_TO DO:_ Establish the number of lines below that contain the string "namespace". State that number alone.

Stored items
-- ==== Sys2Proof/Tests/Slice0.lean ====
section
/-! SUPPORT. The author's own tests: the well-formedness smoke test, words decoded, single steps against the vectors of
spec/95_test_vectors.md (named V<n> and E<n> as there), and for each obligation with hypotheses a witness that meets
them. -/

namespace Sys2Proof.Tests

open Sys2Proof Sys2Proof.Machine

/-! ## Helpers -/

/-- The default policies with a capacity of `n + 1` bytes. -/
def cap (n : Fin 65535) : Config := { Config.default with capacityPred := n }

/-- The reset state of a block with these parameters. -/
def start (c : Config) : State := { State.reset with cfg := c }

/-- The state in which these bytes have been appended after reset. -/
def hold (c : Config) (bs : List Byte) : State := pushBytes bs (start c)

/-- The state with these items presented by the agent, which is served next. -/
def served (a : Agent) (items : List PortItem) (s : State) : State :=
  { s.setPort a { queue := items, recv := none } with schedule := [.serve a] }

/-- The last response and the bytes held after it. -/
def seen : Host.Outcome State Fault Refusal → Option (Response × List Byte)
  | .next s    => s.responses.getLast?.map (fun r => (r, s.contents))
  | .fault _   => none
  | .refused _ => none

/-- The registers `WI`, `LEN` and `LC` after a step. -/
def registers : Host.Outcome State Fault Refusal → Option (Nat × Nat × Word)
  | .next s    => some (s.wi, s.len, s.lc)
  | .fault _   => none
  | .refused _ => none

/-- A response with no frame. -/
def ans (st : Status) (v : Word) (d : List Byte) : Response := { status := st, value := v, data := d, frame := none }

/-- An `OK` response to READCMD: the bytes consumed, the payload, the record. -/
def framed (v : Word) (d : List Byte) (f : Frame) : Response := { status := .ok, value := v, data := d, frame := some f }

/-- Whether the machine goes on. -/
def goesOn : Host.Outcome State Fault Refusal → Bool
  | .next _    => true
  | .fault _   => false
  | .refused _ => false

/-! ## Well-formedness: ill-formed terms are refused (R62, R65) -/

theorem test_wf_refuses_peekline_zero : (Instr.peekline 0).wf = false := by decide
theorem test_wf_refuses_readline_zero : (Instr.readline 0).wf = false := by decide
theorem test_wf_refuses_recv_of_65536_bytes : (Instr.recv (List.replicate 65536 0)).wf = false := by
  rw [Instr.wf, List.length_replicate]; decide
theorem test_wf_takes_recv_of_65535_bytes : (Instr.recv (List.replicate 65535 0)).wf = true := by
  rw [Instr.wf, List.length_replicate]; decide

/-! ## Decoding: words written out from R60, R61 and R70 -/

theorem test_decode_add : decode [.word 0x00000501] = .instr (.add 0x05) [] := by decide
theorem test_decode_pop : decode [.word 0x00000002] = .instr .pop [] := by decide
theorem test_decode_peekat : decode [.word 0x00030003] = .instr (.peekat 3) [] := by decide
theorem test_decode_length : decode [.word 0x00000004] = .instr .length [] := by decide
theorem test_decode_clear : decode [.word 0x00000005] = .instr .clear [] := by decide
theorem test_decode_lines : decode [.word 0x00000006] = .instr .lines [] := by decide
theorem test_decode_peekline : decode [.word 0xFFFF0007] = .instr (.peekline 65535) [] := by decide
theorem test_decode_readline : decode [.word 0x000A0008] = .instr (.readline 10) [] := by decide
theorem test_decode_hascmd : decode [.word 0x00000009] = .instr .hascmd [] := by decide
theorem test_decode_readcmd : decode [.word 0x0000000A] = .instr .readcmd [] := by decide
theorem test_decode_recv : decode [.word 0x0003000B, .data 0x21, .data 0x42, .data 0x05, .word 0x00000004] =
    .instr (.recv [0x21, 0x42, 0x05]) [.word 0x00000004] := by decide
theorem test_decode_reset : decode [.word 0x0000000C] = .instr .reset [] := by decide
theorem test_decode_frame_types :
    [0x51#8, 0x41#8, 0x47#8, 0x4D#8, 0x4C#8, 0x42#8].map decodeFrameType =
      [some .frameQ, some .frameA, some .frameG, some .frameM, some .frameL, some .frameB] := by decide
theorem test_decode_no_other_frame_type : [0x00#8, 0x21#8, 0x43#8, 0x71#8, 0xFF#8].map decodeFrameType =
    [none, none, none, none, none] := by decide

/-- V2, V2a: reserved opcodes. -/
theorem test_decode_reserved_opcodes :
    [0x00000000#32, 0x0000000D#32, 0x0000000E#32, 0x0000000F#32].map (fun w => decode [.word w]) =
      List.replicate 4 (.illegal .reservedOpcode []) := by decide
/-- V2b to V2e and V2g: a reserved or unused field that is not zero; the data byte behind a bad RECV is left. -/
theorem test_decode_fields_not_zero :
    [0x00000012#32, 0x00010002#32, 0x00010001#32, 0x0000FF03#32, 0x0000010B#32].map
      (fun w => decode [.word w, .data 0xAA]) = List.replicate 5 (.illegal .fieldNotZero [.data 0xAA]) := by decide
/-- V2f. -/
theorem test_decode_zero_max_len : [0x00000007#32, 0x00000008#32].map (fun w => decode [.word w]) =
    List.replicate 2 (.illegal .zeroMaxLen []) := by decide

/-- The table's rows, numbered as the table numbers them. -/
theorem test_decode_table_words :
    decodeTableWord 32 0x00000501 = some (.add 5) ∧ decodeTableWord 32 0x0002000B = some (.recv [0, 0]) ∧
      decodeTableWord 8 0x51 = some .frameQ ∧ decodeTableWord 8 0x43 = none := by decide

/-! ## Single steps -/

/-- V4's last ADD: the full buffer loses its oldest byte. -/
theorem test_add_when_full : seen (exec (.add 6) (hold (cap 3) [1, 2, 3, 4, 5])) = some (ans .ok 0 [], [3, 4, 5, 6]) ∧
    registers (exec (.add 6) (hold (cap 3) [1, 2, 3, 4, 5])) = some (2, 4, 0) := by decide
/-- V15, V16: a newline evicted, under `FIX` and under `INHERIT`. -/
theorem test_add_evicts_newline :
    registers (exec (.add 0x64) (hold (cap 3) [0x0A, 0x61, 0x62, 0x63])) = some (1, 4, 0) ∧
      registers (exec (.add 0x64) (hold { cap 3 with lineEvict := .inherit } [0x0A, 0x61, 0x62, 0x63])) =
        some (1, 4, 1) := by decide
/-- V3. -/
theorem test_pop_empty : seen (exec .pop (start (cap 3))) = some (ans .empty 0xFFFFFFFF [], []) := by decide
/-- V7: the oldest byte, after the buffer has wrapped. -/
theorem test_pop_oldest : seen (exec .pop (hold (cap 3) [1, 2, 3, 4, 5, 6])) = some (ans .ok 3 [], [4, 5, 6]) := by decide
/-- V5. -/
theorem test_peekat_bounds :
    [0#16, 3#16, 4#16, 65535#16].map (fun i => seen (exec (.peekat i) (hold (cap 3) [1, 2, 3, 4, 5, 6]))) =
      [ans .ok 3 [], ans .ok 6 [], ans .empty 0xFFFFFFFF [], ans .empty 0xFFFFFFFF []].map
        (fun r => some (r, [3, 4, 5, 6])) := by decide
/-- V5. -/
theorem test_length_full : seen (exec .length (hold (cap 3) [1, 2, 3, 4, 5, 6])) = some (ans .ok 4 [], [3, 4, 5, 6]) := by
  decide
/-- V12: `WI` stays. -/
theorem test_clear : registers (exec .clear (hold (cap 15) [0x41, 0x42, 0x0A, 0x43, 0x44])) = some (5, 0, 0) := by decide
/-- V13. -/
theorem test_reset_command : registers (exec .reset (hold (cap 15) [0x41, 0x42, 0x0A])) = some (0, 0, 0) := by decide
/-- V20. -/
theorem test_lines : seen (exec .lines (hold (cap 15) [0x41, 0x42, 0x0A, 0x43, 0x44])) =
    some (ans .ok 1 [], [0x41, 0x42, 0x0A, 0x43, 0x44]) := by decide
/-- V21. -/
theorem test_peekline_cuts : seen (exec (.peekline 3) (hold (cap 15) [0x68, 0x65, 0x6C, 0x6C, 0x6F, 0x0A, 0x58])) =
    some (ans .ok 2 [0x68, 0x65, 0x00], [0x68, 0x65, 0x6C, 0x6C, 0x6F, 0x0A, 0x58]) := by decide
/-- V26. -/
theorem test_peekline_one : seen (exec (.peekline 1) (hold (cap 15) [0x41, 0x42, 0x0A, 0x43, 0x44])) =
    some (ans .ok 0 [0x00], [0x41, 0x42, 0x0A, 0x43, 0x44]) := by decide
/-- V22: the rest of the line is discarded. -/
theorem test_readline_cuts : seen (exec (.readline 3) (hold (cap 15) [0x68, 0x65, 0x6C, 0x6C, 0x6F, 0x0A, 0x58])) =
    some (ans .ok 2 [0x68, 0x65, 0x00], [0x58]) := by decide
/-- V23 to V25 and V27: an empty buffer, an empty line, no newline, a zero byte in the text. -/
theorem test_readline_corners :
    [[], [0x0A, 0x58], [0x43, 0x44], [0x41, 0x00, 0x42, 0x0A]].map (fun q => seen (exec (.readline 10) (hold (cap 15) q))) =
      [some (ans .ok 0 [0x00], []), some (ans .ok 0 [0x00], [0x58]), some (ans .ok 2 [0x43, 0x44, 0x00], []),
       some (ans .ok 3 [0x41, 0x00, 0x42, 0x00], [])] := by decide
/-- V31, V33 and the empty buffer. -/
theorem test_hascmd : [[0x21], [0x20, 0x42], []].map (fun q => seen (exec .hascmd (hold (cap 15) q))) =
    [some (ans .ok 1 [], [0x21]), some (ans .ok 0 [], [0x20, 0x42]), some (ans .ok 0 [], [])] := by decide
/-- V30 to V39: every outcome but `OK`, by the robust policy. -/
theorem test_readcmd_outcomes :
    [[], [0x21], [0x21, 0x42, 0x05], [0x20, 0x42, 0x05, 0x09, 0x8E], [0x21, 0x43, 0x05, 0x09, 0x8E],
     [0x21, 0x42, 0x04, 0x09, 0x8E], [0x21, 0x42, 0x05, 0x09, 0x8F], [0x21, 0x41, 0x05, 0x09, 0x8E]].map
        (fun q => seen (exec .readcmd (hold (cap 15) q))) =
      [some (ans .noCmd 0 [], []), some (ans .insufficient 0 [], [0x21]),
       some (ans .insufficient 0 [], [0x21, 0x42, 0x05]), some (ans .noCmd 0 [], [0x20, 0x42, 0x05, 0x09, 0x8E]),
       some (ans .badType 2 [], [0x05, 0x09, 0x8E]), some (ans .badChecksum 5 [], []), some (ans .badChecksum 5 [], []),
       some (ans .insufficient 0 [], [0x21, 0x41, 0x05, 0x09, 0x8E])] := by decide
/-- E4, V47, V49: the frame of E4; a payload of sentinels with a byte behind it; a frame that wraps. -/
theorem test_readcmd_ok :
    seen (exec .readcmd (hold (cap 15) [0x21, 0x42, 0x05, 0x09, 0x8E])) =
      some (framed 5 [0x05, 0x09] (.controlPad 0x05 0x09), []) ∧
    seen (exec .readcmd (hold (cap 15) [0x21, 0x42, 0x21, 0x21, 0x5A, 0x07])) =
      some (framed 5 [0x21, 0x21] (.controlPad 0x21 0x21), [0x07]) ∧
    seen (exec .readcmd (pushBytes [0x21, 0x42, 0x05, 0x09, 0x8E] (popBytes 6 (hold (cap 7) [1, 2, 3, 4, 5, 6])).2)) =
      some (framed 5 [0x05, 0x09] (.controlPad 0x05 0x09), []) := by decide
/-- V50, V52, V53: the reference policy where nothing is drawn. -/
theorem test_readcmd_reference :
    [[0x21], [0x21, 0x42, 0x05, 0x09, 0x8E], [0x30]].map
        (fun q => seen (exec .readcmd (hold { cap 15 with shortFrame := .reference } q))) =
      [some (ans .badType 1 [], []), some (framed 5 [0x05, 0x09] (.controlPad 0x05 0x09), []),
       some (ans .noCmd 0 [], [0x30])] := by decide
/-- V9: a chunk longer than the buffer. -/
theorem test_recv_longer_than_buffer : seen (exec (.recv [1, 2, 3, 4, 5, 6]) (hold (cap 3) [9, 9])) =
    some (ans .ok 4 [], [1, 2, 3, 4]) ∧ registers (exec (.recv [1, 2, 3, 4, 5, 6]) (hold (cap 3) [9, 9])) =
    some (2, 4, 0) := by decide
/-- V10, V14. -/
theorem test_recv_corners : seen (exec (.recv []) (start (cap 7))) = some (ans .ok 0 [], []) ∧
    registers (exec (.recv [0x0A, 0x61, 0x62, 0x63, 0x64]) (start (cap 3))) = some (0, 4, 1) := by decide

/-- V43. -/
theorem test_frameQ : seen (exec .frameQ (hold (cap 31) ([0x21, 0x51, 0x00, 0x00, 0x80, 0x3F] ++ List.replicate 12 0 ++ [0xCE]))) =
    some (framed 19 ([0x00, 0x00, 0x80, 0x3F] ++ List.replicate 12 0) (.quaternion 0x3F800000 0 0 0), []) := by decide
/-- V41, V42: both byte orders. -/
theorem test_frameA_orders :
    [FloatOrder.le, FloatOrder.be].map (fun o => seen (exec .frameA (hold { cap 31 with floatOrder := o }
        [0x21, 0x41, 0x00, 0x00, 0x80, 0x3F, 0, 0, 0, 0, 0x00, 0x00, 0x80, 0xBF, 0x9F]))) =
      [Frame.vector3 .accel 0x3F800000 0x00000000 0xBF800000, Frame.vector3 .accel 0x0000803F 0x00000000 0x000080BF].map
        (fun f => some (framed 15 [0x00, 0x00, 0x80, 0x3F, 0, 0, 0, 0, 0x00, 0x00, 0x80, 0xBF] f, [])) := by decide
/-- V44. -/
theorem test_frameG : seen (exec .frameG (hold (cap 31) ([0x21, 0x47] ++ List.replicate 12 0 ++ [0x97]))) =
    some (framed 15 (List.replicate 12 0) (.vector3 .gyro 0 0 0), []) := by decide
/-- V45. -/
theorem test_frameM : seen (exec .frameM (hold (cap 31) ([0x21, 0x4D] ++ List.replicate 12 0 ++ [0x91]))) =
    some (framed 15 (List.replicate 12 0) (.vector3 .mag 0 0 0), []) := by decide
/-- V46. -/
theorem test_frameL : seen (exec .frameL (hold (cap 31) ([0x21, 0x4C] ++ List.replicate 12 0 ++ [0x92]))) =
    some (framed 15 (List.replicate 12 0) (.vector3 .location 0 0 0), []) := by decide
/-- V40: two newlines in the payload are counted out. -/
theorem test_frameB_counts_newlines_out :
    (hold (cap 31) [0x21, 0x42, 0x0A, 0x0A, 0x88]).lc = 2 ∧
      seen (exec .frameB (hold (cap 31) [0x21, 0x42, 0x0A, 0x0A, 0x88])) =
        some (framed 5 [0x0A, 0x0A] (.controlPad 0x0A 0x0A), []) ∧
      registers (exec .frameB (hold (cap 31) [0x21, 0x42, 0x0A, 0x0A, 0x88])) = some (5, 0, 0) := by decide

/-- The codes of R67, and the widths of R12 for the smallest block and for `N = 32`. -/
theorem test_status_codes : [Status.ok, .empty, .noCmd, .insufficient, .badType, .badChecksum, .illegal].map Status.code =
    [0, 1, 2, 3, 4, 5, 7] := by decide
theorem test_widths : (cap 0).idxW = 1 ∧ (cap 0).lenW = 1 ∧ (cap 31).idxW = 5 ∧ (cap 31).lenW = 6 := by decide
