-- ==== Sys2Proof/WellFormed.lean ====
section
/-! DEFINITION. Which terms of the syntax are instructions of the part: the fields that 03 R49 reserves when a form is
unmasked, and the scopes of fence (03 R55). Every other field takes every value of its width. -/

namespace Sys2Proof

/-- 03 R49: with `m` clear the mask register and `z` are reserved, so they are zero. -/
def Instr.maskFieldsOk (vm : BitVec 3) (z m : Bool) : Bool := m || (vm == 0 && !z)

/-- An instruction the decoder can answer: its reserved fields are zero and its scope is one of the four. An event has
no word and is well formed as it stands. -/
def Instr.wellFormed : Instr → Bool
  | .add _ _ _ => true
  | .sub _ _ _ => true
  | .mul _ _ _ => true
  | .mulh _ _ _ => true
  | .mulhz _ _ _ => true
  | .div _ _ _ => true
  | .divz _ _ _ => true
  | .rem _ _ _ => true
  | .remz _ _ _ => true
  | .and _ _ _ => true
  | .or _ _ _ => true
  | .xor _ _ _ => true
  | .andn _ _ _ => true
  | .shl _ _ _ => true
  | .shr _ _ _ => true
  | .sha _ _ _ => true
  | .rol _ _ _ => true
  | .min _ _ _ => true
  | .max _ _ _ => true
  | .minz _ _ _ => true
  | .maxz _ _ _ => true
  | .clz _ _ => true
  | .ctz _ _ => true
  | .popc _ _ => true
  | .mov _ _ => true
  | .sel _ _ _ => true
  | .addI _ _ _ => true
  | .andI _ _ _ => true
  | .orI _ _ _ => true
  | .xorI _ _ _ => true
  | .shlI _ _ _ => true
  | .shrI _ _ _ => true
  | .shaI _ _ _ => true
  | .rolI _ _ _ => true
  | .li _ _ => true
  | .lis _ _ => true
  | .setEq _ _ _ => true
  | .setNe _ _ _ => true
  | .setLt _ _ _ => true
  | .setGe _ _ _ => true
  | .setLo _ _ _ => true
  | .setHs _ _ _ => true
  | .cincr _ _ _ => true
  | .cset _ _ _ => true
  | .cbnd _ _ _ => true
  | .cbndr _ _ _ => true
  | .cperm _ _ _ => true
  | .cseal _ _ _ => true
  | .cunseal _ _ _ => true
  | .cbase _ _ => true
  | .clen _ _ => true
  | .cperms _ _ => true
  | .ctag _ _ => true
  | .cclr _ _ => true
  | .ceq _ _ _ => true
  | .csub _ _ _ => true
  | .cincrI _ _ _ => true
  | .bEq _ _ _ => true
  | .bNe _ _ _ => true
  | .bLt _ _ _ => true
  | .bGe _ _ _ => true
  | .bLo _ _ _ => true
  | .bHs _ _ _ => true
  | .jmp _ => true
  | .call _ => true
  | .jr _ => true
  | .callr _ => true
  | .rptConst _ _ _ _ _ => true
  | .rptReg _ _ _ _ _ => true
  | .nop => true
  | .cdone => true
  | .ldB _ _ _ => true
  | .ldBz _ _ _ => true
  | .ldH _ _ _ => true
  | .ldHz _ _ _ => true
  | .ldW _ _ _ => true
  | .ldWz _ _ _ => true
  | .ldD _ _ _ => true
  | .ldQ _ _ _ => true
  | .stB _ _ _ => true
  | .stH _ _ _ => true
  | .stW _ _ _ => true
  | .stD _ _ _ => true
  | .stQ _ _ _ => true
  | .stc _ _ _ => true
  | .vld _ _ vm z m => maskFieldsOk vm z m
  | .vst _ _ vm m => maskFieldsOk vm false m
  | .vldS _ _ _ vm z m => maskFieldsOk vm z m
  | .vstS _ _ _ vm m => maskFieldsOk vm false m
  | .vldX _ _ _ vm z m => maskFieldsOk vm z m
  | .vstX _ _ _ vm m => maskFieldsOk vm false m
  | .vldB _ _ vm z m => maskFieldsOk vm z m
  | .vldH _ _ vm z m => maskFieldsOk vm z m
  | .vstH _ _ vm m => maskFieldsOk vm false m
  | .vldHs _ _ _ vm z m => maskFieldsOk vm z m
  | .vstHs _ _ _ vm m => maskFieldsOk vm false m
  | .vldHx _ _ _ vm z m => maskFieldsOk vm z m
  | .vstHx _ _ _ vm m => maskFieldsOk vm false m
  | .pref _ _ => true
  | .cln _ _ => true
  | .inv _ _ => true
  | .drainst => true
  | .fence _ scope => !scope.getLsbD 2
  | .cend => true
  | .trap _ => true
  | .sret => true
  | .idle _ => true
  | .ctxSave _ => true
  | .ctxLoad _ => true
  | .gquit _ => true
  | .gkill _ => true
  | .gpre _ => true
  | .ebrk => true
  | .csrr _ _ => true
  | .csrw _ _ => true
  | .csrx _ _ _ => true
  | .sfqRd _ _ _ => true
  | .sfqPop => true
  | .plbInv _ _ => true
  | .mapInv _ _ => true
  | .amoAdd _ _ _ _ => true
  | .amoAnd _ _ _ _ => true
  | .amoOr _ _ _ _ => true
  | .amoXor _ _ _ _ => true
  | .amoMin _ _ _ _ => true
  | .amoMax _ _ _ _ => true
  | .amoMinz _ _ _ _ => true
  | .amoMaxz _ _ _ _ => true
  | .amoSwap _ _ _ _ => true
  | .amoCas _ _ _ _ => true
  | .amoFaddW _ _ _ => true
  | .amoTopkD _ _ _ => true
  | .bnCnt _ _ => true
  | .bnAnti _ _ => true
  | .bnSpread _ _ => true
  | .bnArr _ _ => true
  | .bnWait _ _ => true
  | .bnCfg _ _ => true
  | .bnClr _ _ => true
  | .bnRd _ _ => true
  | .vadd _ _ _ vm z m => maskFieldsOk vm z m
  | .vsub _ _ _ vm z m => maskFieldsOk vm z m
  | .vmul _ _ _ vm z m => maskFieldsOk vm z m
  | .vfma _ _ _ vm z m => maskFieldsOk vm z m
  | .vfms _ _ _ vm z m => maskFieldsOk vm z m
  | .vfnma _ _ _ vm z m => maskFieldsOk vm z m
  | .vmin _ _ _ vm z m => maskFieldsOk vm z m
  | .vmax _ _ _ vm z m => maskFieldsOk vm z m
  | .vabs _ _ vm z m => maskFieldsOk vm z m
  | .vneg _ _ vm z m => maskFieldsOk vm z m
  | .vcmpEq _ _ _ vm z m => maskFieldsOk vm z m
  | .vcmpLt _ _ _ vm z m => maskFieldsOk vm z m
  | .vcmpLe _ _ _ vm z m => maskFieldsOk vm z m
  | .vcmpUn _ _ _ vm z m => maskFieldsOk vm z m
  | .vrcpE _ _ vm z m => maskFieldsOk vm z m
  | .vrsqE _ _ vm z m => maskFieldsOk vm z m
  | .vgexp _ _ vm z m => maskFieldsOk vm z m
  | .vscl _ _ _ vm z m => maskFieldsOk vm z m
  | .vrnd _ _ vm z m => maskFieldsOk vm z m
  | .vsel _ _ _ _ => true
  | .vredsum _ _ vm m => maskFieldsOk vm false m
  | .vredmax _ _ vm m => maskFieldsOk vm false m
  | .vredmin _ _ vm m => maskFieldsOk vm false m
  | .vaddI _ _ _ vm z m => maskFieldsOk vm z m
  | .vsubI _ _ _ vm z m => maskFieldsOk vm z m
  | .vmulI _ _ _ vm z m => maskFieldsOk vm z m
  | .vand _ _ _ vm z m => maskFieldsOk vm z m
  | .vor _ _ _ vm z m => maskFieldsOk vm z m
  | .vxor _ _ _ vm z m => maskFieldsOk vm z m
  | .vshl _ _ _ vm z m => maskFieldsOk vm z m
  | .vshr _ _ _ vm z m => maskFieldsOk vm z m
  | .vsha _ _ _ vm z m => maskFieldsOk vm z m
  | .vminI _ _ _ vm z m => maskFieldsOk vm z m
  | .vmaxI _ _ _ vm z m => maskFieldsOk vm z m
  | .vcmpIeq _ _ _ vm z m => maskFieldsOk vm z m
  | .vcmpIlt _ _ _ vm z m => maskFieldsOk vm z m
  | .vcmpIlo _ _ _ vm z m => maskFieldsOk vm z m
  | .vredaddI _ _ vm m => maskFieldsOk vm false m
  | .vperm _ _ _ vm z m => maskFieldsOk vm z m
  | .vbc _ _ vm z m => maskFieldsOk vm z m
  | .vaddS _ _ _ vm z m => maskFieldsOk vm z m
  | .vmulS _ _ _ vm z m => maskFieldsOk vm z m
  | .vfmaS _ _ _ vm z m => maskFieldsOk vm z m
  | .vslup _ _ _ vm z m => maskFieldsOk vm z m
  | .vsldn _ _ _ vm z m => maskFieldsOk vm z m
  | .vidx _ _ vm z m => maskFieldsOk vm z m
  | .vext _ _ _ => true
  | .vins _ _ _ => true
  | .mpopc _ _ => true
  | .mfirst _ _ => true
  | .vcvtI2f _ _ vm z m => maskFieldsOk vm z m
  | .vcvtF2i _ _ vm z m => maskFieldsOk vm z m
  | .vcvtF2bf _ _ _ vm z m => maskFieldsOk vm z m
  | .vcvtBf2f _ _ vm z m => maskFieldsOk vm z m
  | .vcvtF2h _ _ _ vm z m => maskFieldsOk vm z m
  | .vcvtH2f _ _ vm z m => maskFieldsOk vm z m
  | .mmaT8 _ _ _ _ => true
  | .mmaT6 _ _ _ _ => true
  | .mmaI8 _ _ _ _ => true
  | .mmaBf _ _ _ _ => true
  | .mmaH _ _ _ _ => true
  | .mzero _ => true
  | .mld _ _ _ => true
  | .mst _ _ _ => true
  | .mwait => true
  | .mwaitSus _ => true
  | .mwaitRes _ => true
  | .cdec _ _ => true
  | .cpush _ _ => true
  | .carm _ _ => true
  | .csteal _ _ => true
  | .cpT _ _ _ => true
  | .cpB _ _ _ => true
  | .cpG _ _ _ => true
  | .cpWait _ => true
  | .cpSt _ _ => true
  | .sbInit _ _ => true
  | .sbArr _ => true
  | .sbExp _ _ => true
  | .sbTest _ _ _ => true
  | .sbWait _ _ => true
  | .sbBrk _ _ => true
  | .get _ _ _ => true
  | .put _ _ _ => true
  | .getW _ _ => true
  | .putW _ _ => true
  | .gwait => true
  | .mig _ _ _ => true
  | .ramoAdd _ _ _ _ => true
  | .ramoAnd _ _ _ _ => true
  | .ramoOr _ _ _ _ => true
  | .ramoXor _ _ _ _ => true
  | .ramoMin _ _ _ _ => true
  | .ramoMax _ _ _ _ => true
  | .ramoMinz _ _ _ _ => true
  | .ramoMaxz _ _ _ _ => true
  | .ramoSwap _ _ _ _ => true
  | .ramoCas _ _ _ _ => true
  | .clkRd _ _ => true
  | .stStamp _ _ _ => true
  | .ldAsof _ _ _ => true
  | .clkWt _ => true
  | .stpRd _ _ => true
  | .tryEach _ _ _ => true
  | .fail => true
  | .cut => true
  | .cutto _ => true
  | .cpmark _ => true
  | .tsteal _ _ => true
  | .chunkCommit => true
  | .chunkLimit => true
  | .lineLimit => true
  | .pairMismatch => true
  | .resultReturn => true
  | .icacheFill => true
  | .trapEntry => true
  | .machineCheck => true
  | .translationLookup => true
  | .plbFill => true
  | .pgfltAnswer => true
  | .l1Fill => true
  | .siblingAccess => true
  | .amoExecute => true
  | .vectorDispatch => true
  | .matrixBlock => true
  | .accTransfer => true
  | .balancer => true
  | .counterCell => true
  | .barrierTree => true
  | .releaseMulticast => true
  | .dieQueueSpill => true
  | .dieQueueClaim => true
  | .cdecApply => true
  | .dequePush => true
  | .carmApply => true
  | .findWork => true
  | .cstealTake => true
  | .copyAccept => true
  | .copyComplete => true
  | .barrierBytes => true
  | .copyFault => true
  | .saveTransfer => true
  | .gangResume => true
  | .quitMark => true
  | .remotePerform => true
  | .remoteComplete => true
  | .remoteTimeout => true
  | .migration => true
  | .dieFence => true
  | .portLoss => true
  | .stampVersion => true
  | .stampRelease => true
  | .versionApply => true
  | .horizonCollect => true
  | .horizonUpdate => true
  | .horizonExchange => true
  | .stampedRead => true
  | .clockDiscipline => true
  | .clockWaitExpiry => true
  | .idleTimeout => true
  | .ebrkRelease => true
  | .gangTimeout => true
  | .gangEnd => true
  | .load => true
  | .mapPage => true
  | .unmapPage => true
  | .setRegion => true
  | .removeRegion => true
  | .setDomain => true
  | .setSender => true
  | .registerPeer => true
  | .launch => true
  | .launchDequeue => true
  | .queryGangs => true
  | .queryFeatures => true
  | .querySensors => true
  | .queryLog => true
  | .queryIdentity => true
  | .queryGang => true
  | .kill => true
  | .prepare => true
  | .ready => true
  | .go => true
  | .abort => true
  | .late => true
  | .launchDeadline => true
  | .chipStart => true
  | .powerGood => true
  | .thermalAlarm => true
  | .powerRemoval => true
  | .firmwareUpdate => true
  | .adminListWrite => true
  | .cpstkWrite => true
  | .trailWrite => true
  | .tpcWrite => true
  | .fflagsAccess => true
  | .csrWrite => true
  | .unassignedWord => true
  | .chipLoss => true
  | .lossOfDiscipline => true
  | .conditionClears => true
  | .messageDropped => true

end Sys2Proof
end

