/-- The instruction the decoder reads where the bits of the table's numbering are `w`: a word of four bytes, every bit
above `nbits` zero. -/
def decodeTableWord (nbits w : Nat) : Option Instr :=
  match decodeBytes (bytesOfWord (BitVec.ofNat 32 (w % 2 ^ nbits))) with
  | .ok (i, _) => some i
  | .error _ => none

_RESPONSE AREA:_ 2